Below are the records; copy every line in them that holds the string "BitVec".

◆ ◆ ◆

-- ==== Sys2Proof/Decode.lean ====
section
/-! DEFINITION. From bytes to instructions and back. The decoder follows the opcode maps R111 and R112, entry by entry, and the
length table R108. The encoder follows the patterns of R103 with the field codes of R102. The two are written apart, so
that decoding an encoding checks one against the other. -/

namespace Sys2Proof

/-- R111, row 0x. -/
def standardRow0 : List (Byte → Byte → Instr) := [
  fun _ _ => .nop, fun l h => .ld_BC_nn (word h l), fun _ _ => .ld_atBC_A, fun _ _ => .inc_BC,
  fun _ _ => .inc_B, fun _ _ => .dec_B, fun n _ => .ld_B_n n, fun _ _ => .rlca,
  fun l h => .ld_atNn_SP (word h l), fun _ _ => .add_HL_BC, fun _ _ => .ld_A_atBC, fun _ _ => .dec_BC,
  fun _ _ => .inc_C, fun _ _ => .dec_C, fun n _ => .ld_C_n n, fun _ _ => .rrca]
/-- R111, row 1x. -/
def standardRow1 : List (Byte → Byte → Instr) := [
  fun n _ => .stop n, fun l h => .ld_DE_nn (word h l), fun _ _ => .ld_atDE_A, fun _ _ => .inc_DE,
  fun _ _ => .inc_D, fun _ _ => .dec_D, fun n _ => .ld_D_n n, fun _ _ => .rla,
  fun n _ => .jr_e n, fun _ _ => .add_HL_DE, fun _ _ => .ld_A_atDE, fun _ _ => .dec_DE,
  fun _ _ => .inc_E, fun _ _ => .dec_E, fun n _ => .ld_E_n n, fun _ _ => .rra]
/-- R111, row 2x. -/
def standardRow2 : List (Byte → Byte → Instr) := [
  fun n _ => .jr_NZ_e n, fun l h => .ld_HL_nn (word h l), fun _ _ => .ld_atHLinc_A, fun _ _ => .inc_HL,
  fun _ _ => .inc_H, fun _ _ => .dec_H, fun n _ => .ld_H_n n, fun _ _ => .daa,
  fun n _ => .jr_Z_e n, fun _ _ => .add_HL_HL, fun _ _ => .ld_A_atHLinc, fun _ _ => .dec_HL,
  fun _ _ => .inc_L, fun _ _ => .dec_L, fun n _ => .ld_L_n n, fun _ _ => .cpl]
/-- R111, row 3x. -/
def standardRow3 : List (Byte → Byte → Instr) := [
  fun n _ => .jr_NC_e n, fun l h => .ld_SP_nn (word h l), fun _ _ => .ld_atHLdec_A, fun _ _ => .inc_SP,
  fun _ _ => .inc_atHL, fun _ _ => .dec_atHL, fun n _ => .ld_atHL_n n, fun _ _ => .scf,
  fun n _ => .jr_C_e n, fun _ _ => .add_HL_SP, fun _ _ => .ld_A_atHLdec, fun _ _ => .dec_SP,
  fun _ _ => .inc_A, fun _ _ => .dec_A, fun n _ => .ld_A_n n, fun _ _ => .ccf]
/-- R111, row 4x. -/
def standardRow4 : List (Byte → Byte → Instr) := [
  fun _ _ => .ld_B_B, fun _ _ => .ld_B_C, fun _ _ => .ld_B_D, fun _ _ => .ld_B_E,
  fun _ _ => .ld_B_H, fun _ _ => .ld_B_L, fun _ _ => .ld_B_atHL, fun _ _ => .ld_B_A,
  fun _ _ => .ld_C_B, fun _ _ => .ld_C_C, fun _ _ => .ld_C_D, fun _ _ => .ld_C_E,
  fun _ _ => .ld_C_H, fun _ _ => .ld_C_L, fun _ _ => .ld_C_atHL, fun _ _ => .ld_C_A]
/-- R111, row 5x. -/
def standardRow5 : List (Byte → Byte → Instr) := [
  fun _ _ => .ld_D_B, fun _ _ => .ld_D_C, fun _ _ => .ld_D_D, fun _ _ => .ld_D_E,
  fun _ _ => .ld_D_H, fun _ _ => .ld_D_L, fun _ _ => .ld_D_atHL, fun _ _ => .ld_D_A,
  fun _ _ => .ld_E_B, fun _ _ => .ld_E_C, fun _ _ => .ld_E_D, fun _ _ => .ld_E_E,
  fun _ _ => .ld_E_H, fun _ _ => .ld_E_L, fun _ _ => .ld_E_atHL, fun _ _ => .ld_E_A]
/-- R111, row 6x. -/
def standardRow6 : List (Byte → Byte → Instr) := [
  fun _ _ => .ld_H_B, fun _ _ => .ld_H_C, fun _ _ => .ld_H_D, fun _ _ => .ld_H_E,
  fun _ _ => .ld_H_H, fun _ _ => .ld_H_L, fun _ _ => .ld_H_atHL, fun _ _ => .ld_H_A,
  fun _ _ => .ld_L_B, fun _ _ => .ld_L_C, fun _ _ => .ld_L_D, fun _ _ => .ld_L_E,
  fun _ _ => .ld_L_H, fun _ _ => .ld_L_L, fun _ _ => .ld_L_atHL, fun _ _ => .ld_L_A]
/-- R111, row 7x. -/
def standardRow7 : List (Byte → Byte → Instr) := [
  fun _ _ => .ld_atHL_B, fun _ _ => .ld_atHL_C, fun _ _ => .ld_atHL_D, fun _ _ => .ld_atHL_E,
  fun _ _ => .ld_atHL_H, fun _ _ => .ld_atHL_L, fun _ _ => .halt, fun _ _ => .ld_atHL_A,
  fun _ _ => .ld_A_B, fun _ _ => .ld_A_C, fun _ _ => .ld_A_D, fun _ _ => .ld_A_E,
  fun _ _ => .ld_A_H, fun _ _ => .ld_A_L, fun _ _ => .ld_A_atHL, fun _ _ => .ld_A_A]
/-- R111, row 8x. -/
def standardRow8 : List (Byte → Byte → Instr) := [
  fun _ _ => .add_A_B, fun _ _ => .add_A_C, fun _ _ => .add_A_D, fun _ _ => .add_A_E,
  fun _ _ => .add_A_H, fun _ _ => .add_A_L, fun _ _ => .add_A_atHL, fun _ _ => .add_A_A,
  fun _ _ => .adc_A_B, fun _ _ => .adc_A_C, fun _ _ => .adc_A_D, fun _ _ => .adc_A_E,
  fun _ _ => .adc_A_H, fun _ _ => .adc_A_L, fun _ _ => .adc_A_atHL, fun _ _ => .adc_A_A]
/-- R111, row 9x. -/
def standardRow9 : List (Byte → Byte → Instr) := [
  fun _ _ => .sub_B, fun _ _ => .sub_C, fun _ _ => .sub_D, fun _ _ => .sub_E,
  fun _ _ => .sub_H, fun _ _ => .sub_L, fun _ _ => .sub_atHL, fun _ _ => .sub_A,
  fun _ _ => .sbc_A_B, fun _ _ => .sbc_A_C, fun _ _ => .sbc_A_D, fun _ _ => .sbc_A_E,
  fun _ _ => .sbc_A_H, fun _ _ => .sbc_A_L, fun _ _ => .sbc_A_atHL, fun _ _ => .sbc_A_A]
/-- R111, row Ax. -/
def standardRowA : List (Byte → Byte → Instr) := [
  fun _ _ => .and_B, fun _ _ => .and_C, fun _ _ => .and_D, fun _ _ => .and_E,
  fun _ _ => .and_H, fun _ _ => .and_L, fun _ _ => .and_atHL, fun _ _ => .and_A,
  fun _ _ => .xor_B, fun _ _ => .xor_C, fun _ _ => .xor_D, fun _ _ => .xor_E,
  fun _ _ => .xor_H, fun _ _ => .xor_L, fun _ _ => .xor_atHL, fun _ _ => .xor_A]
/-- R111, row Bx. -/
def standardRowB : List (Byte → Byte → Instr) := [
  fun _ _ => .or_B, fun _ _ => .or_C, fun _ _ => .or_D, fun _ _ => .or_E,
  fun _ _ => .or_H, fun _ _ => .or_L, fun _ _ => .or_atHL, fun _ _ => .or_A,
  fun _ _ => .cp_B, fun _ _ => .cp_C, fun _ _ => .cp_D, fun _ _ => .cp_E,
  fun _ _ => .cp_H, fun _ _ => .cp_L, fun _ _ => .cp_atHL, fun _ _ => .cp_A]
/-- R111, row Cx. -/
def standardRowC : List (Byte → Byte → Instr) := [
  fun _ _ => .ret_NZ, fun _ _ => .pop_BC, fun l h => .jp_NZ_nn (word h l), fun l h => .jp_nn (word h l),
  fun l h => .call_NZ_nn (word h l), fun _ _ => .push_BC, fun n _ => .add_A_n n, fun _ _ => .rst_00,
  fun _ _ => .ret_Z, fun _ _ => .ret, fun l h => .jp_Z_nn (word h l), fun n _ => .prefix_CB n,
  fun l h => .call_Z_nn (word h l), fun l h => .call_nn (word h l), fun n _ => .adc_A_n n, fun _ _ => .rst_08]
/-- R111, row Dx. -/
def standardRowD : List (Byte → Byte → Instr) := [
  fun _ _ => .ret_NC, fun _ _ => .pop_DE, fun l h => .jp_NC_nn (word h l), fun _ _ => .undefined_D3,
  fun l h => .call_NC_nn (word h l), fun _ _ => .push_DE, fun n _ => .sub_n n, fun _ _ => .rst_10,
  fun _ _ => .ret_C, fun _ _ => .reti, fun l h => .jp_C_nn (word h l), fun _ _ => .undefined_DB,
  fun l h => .call_C_nn (word h l), fun _ _ => .undefined_DD, fun n _ => .sbc_A_n n, fun _ _ => .rst_18]
/-- R111, row Ex. -/
def standardRowE : List (Byte → Byte → Instr) := [
  fun n _ => .ldh_atN_A n, fun _ _ => .pop_HL, fun _ _ => .ldh_atC_A, fun _ _ => .undefined_E3,
  fun _ _ => .undefined_E4, fun _ _ => .push_HL, fun n _ => .and_n n, fun _ _ => .rst_20,
  fun n _ => .add_SP_e n, fun _ _ => .jp_HL, fun l h => .ld_atNn_A (word h l), fun _ _ => .undefined_EB,
  fun _ _ => .undefined_EC, fun _ _ => .undefined_ED, fun n _ => .xor_n n, fun _ _ => .rst_28]
/-- R111, row Fx. -/
def standardRowF : List (Byte → Byte → Instr) := [
  fun n _ => .ldh_A_atN n, fun _ _ => .pop_AF, fun _ _ => .ldh_A_atC, fun _ _ => .di,
  fun _ _ => .undefined_F4, fun _ _ => .push_AF, fun n _ => .or_n n, fun _ _ => .rst_30,
  fun n _ => .ld_HL_SPe n, fun _ _ => .ld_SP_HL, fun l h => .ld_A_atNn (word h l), fun _ _ => .ei,
  fun _ _ => .undefined_FC, fun _ _ => .undefined_FD, fun n _ => .cp_n n, fun _ _ => .rst_38]
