-- ==== Sys2Proof/Laws/Region.lean ====
section
/-! SUPPORT. The address ranges of the regions of R66, read both ways. -/

namespace Sys2Proof.Machine

/-- Cartridge ROM, bank 0 (R69). -/
theorem regionOf_bank0 (a : Word) : regionOf a = .bank0 ↔ a.toNat < 0x4000 := by
  unfold regionOf
  generalize a.toNat = n
  grind (splits := 20)

/-- Cartridge ROM, the switchable bank (R69). -/
theorem regionOf_bank1 (a : Word) : regionOf a = .bank1 ↔ 0x4000 ≤ a.toNat ∧ a.toNat < 0x8000 := by
  unfold regionOf
  generalize a.toNat = n
  grind (splits := 20)

/-- Video memory (R70). -/
theorem regionOf_vram (a : Word) : regionOf a = .vram ↔ 0x8000 ≤ a.toNat ∧ a.toNat < 0xA000 := by
  unfold regionOf
  generalize a.toNat = n
  grind (splits := 20)

/-- Cartridge RAM (R71). -/
theorem regionOf_cartRam (a : Word) : regionOf a = .cartRam ↔ 0xA000 ≤ a.toNat ∧ a.toNat < 0xC000 := by
  unfold regionOf
  generalize a.toNat = n
  grind (splits := 20)

/-- Work RAM (R72). -/
theorem regionOf_wram (a : Word) : regionOf a = .wram ↔ 0xC000 ≤ a.toNat ∧ a.toNat < 0xE000 := by
  unfold regionOf
  generalize a.toNat = n
  grind (splits := 20)

/-- The unsupported addresses (R74). -/
theorem regionOf_unsupported (a : Word) : regionOf a = .unsupported ↔ (0xE000 ≤ a.toNat ∧ a.toNat < 0xFE00) ∨ (0xFEA0 ≤ a.toNat ∧ a.toNat < 0xFF00) := by
  unfold regionOf
  generalize a.toNat = n
  grind (splits := 20)

/-- Sprite attributes (R73). -/
theorem regionOf_oam (a : Word) : regionOf a = .oam ↔ 0xFE00 ≤ a.toNat ∧ a.toNat < 0xFEA0 := by
  unfold regionOf
  generalize a.toNat = n
  grind (splits := 20)

/-- The I/O registers and IE (R75, R77). -/
theorem regionOf_io (a : Word) : regionOf a = .io ↔ (0xFF00 ≤ a.toNat ∧ a.toNat < 0xFF80) ∨ 0xFFFF ≤ a.toNat := by
  unfold regionOf
  generalize a.toNat = n
  grind (splits := 20)

/-- High RAM (R77). -/
theorem regionOf_hram (a : Word) : regionOf a = .hram ↔ 0xFF80 ≤ a.toNat ∧ a.toNat < 0xFFFF := by
  unfold regionOf
  generalize a.toNat = n
  grind (splits := 20)

/-- The regions that memory holds: the four RAMs. -/
theorem isRam_of_region {a : Word}
    (h : regionOf a = .vram ∨ regionOf a = .wram ∨ regionOf a = .oam ∨ regionOf a = .hram) :
    isRam a.toNat = true := by
  rw [regionOf_vram, regionOf_wram, regionOf_oam, regionOf_hram] at h
  simp only [isRam, Bool.or_eq_true, decide_eq_true_eq]
  omega

end Sys2Proof.Machine
end

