-- ==== Sys2Proof/Tests/Slice0.lean ====
section
/-! SUPPORT. The model's own tests: the well-formedness check, every row of the opcode table decoded, the spec's worked examples and
test vectors, and for each obligation with hypotheses a witness that meets them. The file's theorems are checked one after another,
since their threads together would not fit in the memory a compile may use. -/

set_option Elab.async false

open Sys2Proof Sys2Proof.Machine

namespace Sys2Proof.Machine.State

/-! Helpers of the tests: one part of a state replaced. -/

def withByte (s : State) (a : Word) (v : Byte) : State := s.setMem (s.mem.write a v)
def withIe (s : State) (v : BitVec 5) : State := s.setIrq { s.irq with ie := v }
def withIf (s : State) (v : BitVec 5) : State := s.setIrq { s.irq with if_ := v }
def withBgp (s : State) (v : Byte) : State := s.setPpu { s.ppu with bgp := v }
def withPolicy (s : State) (p : UnmappedPolicy) : State := s.setParams { s.params with unmappedPolicy := p }
def withCounter (s : State) (n : Word) : State := s.setTimer { s.timer with counter := n }

end Sys2Proof.Machine.State

namespace Sys2Proof.Tests

def decodesTo (c : List Byte × Instr) : Bool :=
  match decode c.1 with
  | .ok (i, []) => i = c.2
  | _ => false

def params : Params := { Params.default with resetProfile := .postBoot }

/-- The bare state of spec/95_test_vectors.md section 2: every register and flag 0, `pc = 0xC000`, `sp = 0xDFF0`, the PPU off. -/
def bare : State :=
  let s := State.resetWith params [] []
  ((s.setCpu { Cpu.reset .boot with sp := 0xDFF0, pc := 0xC000 }).setPpu { s.ppu with lcdc := 0 }).withBgp 0

def yields (r : Result) (t : State) : Bool :=
  match r with
  | .next u => u = t
  | _ => false

/-- One step of the bytes placed at `0xC000` in the bare state changed by `before` gives that state with `pc` past the bytes, as many
ticks on the counter as the vector has accesses, and `after` made of it. -/
def vector (bytes : List Byte) (accesses : Word) (before after : State → State) : Bool :=
  let s := placeBytes 0xC000 bytes (before bare)
  yields (step s) (after ((s.setPc (0xC000 + BitVec.ofNat 16 bytes.length)).withCounter accesses))

/-! Well-formedness: the one check refuses the prefix as an instruction by itself (R265), with any operand, and nothing else of its
row's neighbours. -/

theorem test_wellFormed_refuses_prefix : (Instr.prefix_CB 0x37).wellFormed = false := by decide

theorem test_wellFormed_takes_the_instruction : Instr.swap_A.wellFormed = true := by decide

/-! Decoding, row by row of R111 and R112. -/

/-- R111, row 0x: each word is the `encoding` of the row of spec/opcode_table.json, with `n = 0xA5`, `e = 0xFB`, `nn = 0x1234`. -/
theorem test_decode_standard_row_0 : [
    ([0b00000000], .nop),
    ([0b00000001, 0x34, 0x12], .ld_BC_nn 0x1234),
    ([0b00000010], .ld_atBC_A),
    ([0b00000011], .inc_BC),
    ([0b00000100], .inc_B),
    ([0b00000101], .dec_B),
    ([0b00000110, 0xA5], .ld_B_n 0xA5),
    ([0b00000111], .rlca),
    ([0b00001000, 0x34, 0x12], .ld_atNn_SP 0x1234),
    ([0b00001001], .add_HL_BC),
    ([0b00001010], .ld_A_atBC),
    ([0b00001011], .dec_BC),
    ([0b00001100], .inc_C),
    ([0b00001101], .dec_C),
    ([0b00001110, 0xA5], .ld_C_n 0xA5),
    ([0b00001111], .rrca)
  ].all decodesTo = true := by decide +kernel

/-- R111, row 1x: each word is the `encoding` of the row of spec/opcode_table.json, with `n = 0xA5`, `e = 0xFB`, `nn = 0x1234`. -/
theorem test_decode_standard_row_1 : [
    ([0b00010000, 0xA5], .stop 0xA5),
    ([0b00010001, 0x34, 0x12], .ld_DE_nn 0x1234),
    ([0b00010010], .ld_atDE_A),
    ([0b00010011], .inc_DE),
    ([0b00010100], .inc_D),
    ([0b00010101], .dec_D),
    ([0b00010110, 0xA5], .ld_D_n 0xA5),
    ([0b00010111], .rla),
    ([0b00011000, 0xFB], .jr_e 0xFB),
    ([0b00011001], .add_HL_DE),
    ([0b00011010], .ld_A_atDE),
    ([0b00011011], .dec_DE),
    ([0b00011100], .inc_E),
    ([0b00011101], .dec_E),
    ([0b00011110, 0xA5], .ld_E_n 0xA5),
    ([0b00011111], .rra)
  ].all decodesTo = true := by decide +kernel

/-- R111, row 2x: each word is the `encoding` of the row of spec/opcode_table.json, with `n = 0xA5`, `e = 0xFB`, `nn = 0x1234`. -/
theorem test_decode_standard_row_2 : [
    ([0b00100000, 0xFB], .jr_NZ_e 0xFB),
    ([0b00100001, 0x34, 0x12], .ld_HL_nn 0x1234),
    ([0b00100010], .ld_atHLinc_A),
    ([0b00100011], .inc_HL),
    ([0b00100100], .inc_H),
    ([0b00100101], .dec_H),
    ([0b00100110, 0xA5], .ld_H_n 0xA5),
    ([0b00100111], .daa),
    ([0b00101000, 0xFB], .jr_Z_e 0xFB),
    ([0b00101001], .add_HL_HL),
    ([0b00101010], .ld_A_atHLinc),
    ([0b00101011], .dec_HL),
    ([0b00101100], .inc_L),
    ([0b00101101], .dec_L),
    ([0b00101110, 0xA5], .ld_L_n 0xA5),
    ([0b00101111], .cpl)
  ].all decodesTo = true := by decide +kernel

/-- R111, row 3x: each word is the `encoding` of the row of spec/opcode_table.json, with `n = 0xA5`, `e = 0xFB`, `nn = 0x1234`. -/
theorem test_decode_standard_row_3 : [
    ([0b00110000, 0xFB], .jr_NC_e 0xFB),
    ([0b00110001, 0x34, 0x12], .ld_SP_nn 0x1234),
    ([0b00110010], .ld_atHLdec_A),
    ([0b00110011], .inc_SP),
    ([0b00110100], .inc_atHL),
    ([0b00110101], .dec_atHL),
    ([0b00110110, 0xA5], .ld_atHL_n 0xA5),
    ([0b00110111], .scf),
    ([0b00111000, 0xFB], .jr_C_e 0xFB),
    ([0b00111001], .add_HL_SP),
    ([0b00111010], .ld_A_atHLdec),
    ([0b00111011], .dec_SP),
    ([0b00111100], .inc_A),
    ([0b00111101], .dec_A),
    ([0b00111110, 0xA5], .ld_A_n 0xA5),
    ([0b00111111], .ccf)
  ].all decodesTo = true := by decide +kernel

/-- R111, row 4x: each word is the `encoding` of the row of spec/opcode_table.json, with `n = 0xA5`, `e = 0xFB`, `nn = 0x1234`. -/
theorem test_decode_standard_row_4 : [
    ([0b01000000], .ld_B_B),
    ([0b01000001], .ld_B_C),
    ([0b01000010], .ld_B_D),
    ([0b01000011], .ld_B_E),
    ([0b01000100], .ld_B_H),
    ([0b01000101], .ld_B_L),
    ([0b01000110], .ld_B_atHL),
    ([0b01000111], .ld_B_A),
    ([0b01001000], .ld_C_B),
    ([0b01001001], .ld_C_C),
    ([0b01001010], .ld_C_D),
    ([0b01001011], .ld_C_E),
    ([0b01001100], .ld_C_H),
    ([0b01001101], .ld_C_L),
    ([0b01001110], .ld_C_atHL),
    ([0b01001111], .ld_C_A)
  ].all decodesTo = true := by decide +kernel

/-- R111, row 5x: each word is the `encoding` of the row of spec/opcode_table.json, with `n = 0xA5`, `e = 0xFB`, `nn = 0x1234`. -/
theorem test_decode_standard_row_5 : [
    ([0b01010000], .ld_D_B),
    ([0b01010001], .ld_D_C),
    ([0b01010010], .ld_D_D),
    ([0b01010011], .ld_D_E),
    ([0b01010100], .ld_D_H),
    ([0b01010101], .ld_D_L),
    ([0b01010110], .ld_D_atHL),
    ([0b01010111], .ld_D_A),
    ([0b01011000], .ld_E_B),
    ([0b01011001], .ld_E_C),
    ([0b01011010], .ld_E_D),
    ([0b01011011], .ld_E_E),
    ([0b01011100], .ld_E_H),
    ([0b01011101], .ld_E_L),
    ([0b01011110], .ld_E_atHL),
    ([0b01011111], .ld_E_A)
  ].all decodesTo = true := by decide +kernel

/-- R111, row 6x: each word is the `encoding` of the row of spec/opcode_table.json, with `n = 0xA5`, `e = 0xFB`, `nn = 0x1234`. -/
theorem test_decode_standard_row_6 : [
    ([0b01100000], .ld_H_B),
    ([0b01100001], .ld_H_C),
    ([0b01100010], .ld_H_D),
    ([0b01100011], .ld_H_E),
    ([0b01100100], .ld_H_H),
    ([0b01100101], .ld_H_L),
    ([0b01100110], .ld_H_atHL),
    ([0b01100111], .ld_H_A),
    ([0b01101000], .ld_L_B),
    ([0b01101001], .ld_L_C),
    ([0b01101010], .ld_L_D),
    ([0b01101011], .ld_L_E),
    ([0b01101100], .ld_L_H),
    ([0b01101101], .ld_L_L),
    ([0b01101110], .ld_L_atHL),
    ([0b01101111], .ld_L_A)
  ].all decodesTo = true := by decide +kernel

/-- R111, row 7x: each word is the `encoding` of the row of spec/opcode_table.json, with `n = 0xA5`, `e = 0xFB`, `nn = 0x1234`. -/
theorem test_decode_standard_row_7 : [
    ([0b01110000], .ld_atHL_B),
    ([0b01110001], .ld_atHL_C),
    ([0b01110010], .ld_atHL_D),
    ([0b01110011], .ld_atHL_E),
    ([0b01110100], .ld_atHL_H),
    ([0b01110101], .ld_atHL_L),
    ([0b01110110], .halt),
    ([0b01110111], .ld_atHL_A),
    ([0b01111000], .ld_A_B),
    ([0b01111001], .ld_A_C),
    ([0b01111010], .ld_A_D),
    ([0b01111011], .ld_A_E),
    ([0b01111100], .ld_A_H),
    ([0b01111101], .ld_A_L),
    ([0b01111110], .ld_A_atHL),
    ([0b01111111], .ld_A_A)
  ].all decodesTo = true := by decide +kernel

/-- R111, row 8x: each word is the `encoding` of the row of spec/opcode_table.json, with `n = 0xA5`, `e = 0xFB`, `nn = 0x1234`. -/
theorem test_decode_standard_row_8 : [
    ([0b10000000], .add_A_B),
    ([0b10000001], .add_A_C),
    ([0b10000010], .add_A_D),
    ([0b10000011], .add_A_E),
    ([0b10000100], .add_A_H),
    ([0b10000101], .add_A_L),
    ([0b10000110], .add_A_atHL),
    ([0b10000111], .add_A_A),
    ([0b10001000], .adc_A_B),
    ([0b10001001], .adc_A_C),
    ([0b10001010], .adc_A_D),
    ([0b10001011], .adc_A_E),
    ([0b10001100], .adc_A_H),
    ([0b10001101], .adc_A_L),
    ([0b10001110], .adc_A_atHL),
    ([0b10001111], .adc_A_A)
  ].all decodesTo = true := by decide +kernel

/-- R111, row 9x: each word is the `encoding` of the row of spec/opcode_table.json, with `n = 0xA5`, `e = 0xFB`, `nn = 0x1234`. -/
theorem test_decode_standard_row_9 : [
    ([0b10010000], .sub_B),
    ([0b10010001], .sub_C),
    ([0b10010010], .sub_D),
    ([0b10010011], .sub_E),
    ([0b10010100], .sub_H),
    ([0b10010101], .sub_L),
    ([0b10010110], .sub_atHL),
    ([0b10010111], .sub_A),
    ([0b10011000], .sbc_A_B),
    ([0b10011001], .sbc_A_C),
    ([0b10011010], .sbc_A_D),
    ([0b10011011], .sbc_A_E),
    ([0b10011100], .sbc_A_H),
    ([0b10011101], .sbc_A_L),
    ([0b10011110], .sbc_A_atHL),
    ([0b10011111], .sbc_A_A)
  ].all decodesTo = true := by decide +kernel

◆ ◆ ◆

* _OUTPUT FOR THIS EXERCISE_:
def withIe (s : State) (v : BitVec 5) : State := s.setIrq { s.irq with ie := v }
def withIf (s : State) (v : BitVec 5) : State := s.setIrq { s.irq with if_ := v }
  yields (step s) (after ((s.setPc (0xC000 + BitVec.ofNat 16 bytes.length)).withCounter accesses))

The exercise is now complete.